Stored items
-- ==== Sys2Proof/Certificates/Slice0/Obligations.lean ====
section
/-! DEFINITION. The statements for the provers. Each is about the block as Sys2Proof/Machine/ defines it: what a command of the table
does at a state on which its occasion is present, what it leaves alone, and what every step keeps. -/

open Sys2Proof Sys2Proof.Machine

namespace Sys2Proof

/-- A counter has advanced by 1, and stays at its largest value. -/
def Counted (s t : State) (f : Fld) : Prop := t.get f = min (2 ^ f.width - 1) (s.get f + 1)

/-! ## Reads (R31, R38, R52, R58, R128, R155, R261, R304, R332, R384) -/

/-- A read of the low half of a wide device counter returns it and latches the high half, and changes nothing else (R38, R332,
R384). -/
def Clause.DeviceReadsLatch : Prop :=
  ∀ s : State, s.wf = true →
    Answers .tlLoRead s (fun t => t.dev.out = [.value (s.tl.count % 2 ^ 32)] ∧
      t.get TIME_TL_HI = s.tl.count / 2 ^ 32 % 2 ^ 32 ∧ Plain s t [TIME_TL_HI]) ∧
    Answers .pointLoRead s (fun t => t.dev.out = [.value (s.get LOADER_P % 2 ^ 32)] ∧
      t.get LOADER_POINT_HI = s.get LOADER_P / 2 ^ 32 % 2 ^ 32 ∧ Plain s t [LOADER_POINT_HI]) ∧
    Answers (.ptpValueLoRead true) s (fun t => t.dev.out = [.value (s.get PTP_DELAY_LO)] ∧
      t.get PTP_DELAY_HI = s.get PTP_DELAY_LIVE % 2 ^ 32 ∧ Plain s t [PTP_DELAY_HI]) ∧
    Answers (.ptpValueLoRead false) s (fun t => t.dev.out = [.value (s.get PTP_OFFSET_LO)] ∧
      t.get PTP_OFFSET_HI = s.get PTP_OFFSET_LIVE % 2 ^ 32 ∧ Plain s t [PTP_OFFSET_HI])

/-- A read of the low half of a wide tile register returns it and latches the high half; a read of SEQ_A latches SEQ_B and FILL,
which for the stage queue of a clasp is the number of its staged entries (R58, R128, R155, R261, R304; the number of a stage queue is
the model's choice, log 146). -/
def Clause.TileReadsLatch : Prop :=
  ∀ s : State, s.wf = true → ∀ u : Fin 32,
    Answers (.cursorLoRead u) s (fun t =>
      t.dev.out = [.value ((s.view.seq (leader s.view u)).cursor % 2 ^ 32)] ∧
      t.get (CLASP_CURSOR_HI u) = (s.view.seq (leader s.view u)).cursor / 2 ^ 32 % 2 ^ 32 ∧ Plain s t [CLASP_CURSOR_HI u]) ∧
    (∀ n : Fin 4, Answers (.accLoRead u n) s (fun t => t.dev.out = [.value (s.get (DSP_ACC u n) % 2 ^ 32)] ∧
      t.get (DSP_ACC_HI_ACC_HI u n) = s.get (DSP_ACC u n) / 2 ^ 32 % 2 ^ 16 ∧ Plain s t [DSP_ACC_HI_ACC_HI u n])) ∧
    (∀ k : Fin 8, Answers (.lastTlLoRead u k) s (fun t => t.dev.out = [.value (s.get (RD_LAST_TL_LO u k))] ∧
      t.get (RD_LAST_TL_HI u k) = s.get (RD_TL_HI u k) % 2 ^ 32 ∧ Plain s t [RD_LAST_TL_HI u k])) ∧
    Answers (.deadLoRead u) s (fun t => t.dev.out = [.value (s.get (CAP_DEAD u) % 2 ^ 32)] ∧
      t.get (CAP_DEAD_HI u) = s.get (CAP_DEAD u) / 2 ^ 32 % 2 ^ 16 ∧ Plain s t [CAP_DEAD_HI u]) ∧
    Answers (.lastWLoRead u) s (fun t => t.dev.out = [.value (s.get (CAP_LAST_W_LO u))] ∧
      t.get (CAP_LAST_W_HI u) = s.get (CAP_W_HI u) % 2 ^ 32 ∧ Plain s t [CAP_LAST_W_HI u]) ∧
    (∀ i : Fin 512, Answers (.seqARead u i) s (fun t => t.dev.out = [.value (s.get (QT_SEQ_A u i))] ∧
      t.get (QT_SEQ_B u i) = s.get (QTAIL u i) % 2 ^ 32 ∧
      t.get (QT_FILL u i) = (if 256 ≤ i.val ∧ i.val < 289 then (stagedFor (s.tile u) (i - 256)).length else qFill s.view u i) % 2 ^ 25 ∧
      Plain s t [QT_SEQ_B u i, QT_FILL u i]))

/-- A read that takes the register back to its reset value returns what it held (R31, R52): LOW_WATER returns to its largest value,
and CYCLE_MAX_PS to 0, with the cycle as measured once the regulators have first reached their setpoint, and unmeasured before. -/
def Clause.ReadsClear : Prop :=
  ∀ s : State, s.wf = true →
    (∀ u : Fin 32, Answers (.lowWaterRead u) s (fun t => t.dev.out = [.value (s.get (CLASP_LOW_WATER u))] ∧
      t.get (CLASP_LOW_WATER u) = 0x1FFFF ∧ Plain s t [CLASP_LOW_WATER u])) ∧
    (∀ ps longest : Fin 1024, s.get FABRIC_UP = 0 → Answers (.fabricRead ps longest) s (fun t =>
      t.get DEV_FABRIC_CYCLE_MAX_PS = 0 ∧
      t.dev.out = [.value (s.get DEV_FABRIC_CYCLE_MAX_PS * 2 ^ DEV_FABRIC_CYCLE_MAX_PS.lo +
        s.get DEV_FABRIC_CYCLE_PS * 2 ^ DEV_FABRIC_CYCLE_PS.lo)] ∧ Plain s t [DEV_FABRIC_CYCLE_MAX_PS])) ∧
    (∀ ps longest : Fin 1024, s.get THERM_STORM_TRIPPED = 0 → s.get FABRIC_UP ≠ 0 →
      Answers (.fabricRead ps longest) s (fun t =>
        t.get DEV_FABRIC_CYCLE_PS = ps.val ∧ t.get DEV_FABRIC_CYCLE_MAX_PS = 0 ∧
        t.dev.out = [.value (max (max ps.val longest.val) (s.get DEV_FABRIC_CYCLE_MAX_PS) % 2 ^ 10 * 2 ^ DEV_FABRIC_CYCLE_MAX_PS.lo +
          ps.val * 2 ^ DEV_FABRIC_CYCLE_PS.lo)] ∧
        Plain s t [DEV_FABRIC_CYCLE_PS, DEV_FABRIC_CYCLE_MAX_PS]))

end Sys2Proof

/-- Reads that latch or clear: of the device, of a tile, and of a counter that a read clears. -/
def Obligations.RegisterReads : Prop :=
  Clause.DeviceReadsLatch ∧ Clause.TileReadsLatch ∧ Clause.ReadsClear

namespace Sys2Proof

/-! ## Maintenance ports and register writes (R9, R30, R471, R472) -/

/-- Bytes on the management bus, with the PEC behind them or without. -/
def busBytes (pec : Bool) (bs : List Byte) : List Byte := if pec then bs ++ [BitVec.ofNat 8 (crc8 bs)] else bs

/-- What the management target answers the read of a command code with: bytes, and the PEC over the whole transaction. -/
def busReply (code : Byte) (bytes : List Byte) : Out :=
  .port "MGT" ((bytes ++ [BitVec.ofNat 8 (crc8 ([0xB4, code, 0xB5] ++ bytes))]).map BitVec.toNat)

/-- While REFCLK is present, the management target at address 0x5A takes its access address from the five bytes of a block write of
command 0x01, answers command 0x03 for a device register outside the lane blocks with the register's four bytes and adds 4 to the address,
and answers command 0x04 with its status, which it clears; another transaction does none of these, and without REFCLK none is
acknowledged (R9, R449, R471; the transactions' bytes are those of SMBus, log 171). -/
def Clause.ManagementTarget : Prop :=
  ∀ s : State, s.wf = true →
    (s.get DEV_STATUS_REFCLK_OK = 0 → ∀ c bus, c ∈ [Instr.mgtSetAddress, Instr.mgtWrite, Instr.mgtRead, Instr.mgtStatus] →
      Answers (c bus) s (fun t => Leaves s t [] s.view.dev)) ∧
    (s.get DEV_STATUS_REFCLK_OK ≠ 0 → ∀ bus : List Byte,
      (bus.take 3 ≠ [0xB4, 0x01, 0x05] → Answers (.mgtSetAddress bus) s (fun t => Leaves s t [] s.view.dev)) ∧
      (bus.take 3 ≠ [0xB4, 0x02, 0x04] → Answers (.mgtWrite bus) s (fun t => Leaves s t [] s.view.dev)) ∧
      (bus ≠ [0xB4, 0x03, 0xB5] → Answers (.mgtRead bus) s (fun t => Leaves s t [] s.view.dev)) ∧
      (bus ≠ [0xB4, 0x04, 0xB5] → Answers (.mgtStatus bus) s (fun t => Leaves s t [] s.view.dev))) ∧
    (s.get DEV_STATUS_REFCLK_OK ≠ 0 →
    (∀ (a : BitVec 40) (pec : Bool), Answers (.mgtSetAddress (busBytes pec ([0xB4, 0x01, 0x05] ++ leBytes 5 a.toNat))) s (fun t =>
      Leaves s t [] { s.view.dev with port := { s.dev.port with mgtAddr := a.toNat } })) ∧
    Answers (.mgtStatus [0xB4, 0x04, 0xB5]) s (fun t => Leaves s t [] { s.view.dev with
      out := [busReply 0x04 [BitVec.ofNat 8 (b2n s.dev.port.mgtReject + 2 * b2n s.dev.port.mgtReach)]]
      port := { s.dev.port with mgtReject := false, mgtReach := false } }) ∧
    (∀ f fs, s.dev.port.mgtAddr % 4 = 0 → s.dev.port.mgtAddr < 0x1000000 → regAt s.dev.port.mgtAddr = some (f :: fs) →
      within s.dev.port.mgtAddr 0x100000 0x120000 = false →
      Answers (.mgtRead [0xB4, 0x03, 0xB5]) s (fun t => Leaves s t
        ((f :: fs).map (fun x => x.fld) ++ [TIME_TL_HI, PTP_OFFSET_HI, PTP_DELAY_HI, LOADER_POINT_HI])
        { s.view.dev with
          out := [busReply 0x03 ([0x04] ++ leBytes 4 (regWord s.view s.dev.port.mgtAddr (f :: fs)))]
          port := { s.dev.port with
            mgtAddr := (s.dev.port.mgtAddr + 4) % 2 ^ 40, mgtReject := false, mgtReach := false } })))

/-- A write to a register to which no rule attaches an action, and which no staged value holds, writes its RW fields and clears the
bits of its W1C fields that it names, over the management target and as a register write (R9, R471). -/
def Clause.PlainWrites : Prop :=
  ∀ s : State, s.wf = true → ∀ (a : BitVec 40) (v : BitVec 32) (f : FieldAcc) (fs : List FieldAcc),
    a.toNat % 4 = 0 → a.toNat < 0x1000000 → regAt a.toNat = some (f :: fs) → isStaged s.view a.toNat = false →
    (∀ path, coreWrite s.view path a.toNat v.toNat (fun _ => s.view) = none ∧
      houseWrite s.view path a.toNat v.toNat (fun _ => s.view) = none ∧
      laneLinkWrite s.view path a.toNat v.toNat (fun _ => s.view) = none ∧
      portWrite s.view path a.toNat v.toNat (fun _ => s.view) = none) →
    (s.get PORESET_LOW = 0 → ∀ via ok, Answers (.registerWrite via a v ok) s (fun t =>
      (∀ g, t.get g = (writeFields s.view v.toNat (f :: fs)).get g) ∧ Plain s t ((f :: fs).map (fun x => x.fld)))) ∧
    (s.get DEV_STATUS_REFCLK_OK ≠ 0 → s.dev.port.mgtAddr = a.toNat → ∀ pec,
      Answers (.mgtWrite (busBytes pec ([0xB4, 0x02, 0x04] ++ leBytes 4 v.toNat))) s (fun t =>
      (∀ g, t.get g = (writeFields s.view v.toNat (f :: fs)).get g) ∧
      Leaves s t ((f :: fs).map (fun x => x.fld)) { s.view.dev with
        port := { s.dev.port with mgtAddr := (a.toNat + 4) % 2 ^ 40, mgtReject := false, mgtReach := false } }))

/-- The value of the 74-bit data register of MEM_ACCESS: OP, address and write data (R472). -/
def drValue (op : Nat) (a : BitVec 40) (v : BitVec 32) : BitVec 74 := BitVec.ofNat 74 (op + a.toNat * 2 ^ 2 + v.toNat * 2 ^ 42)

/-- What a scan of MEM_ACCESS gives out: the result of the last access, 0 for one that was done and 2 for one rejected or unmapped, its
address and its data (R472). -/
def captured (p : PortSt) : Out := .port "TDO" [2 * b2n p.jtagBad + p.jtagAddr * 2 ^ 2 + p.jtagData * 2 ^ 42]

### Your goal
Scan the records above for the lines holding "def Clause.ManagementTarget : Prop" and "(s.get DEV_STATUS_REFCLK_OK ≠ 0 → ∀". Transcribe those two and every line between them word for word, and no others.

### Response
def Clause.ManagementTarget : Prop :=
  ∀ s : State, s.wf = true →
    (s.get DEV_STATUS_REFCLK_OK = 0 → ∀ c bus, c ∈ [Instr.mgtSetAddress, Instr.mgtWrite, Instr.mgtRead, Instr.mgtStatus] →
      Answers (c bus) s (fun t => Leaves s t [] s.view.dev)) ∧
    (s.get DEV_STATUS_REFCLK_OK ≠ 0 → ∀ bus : List Byte,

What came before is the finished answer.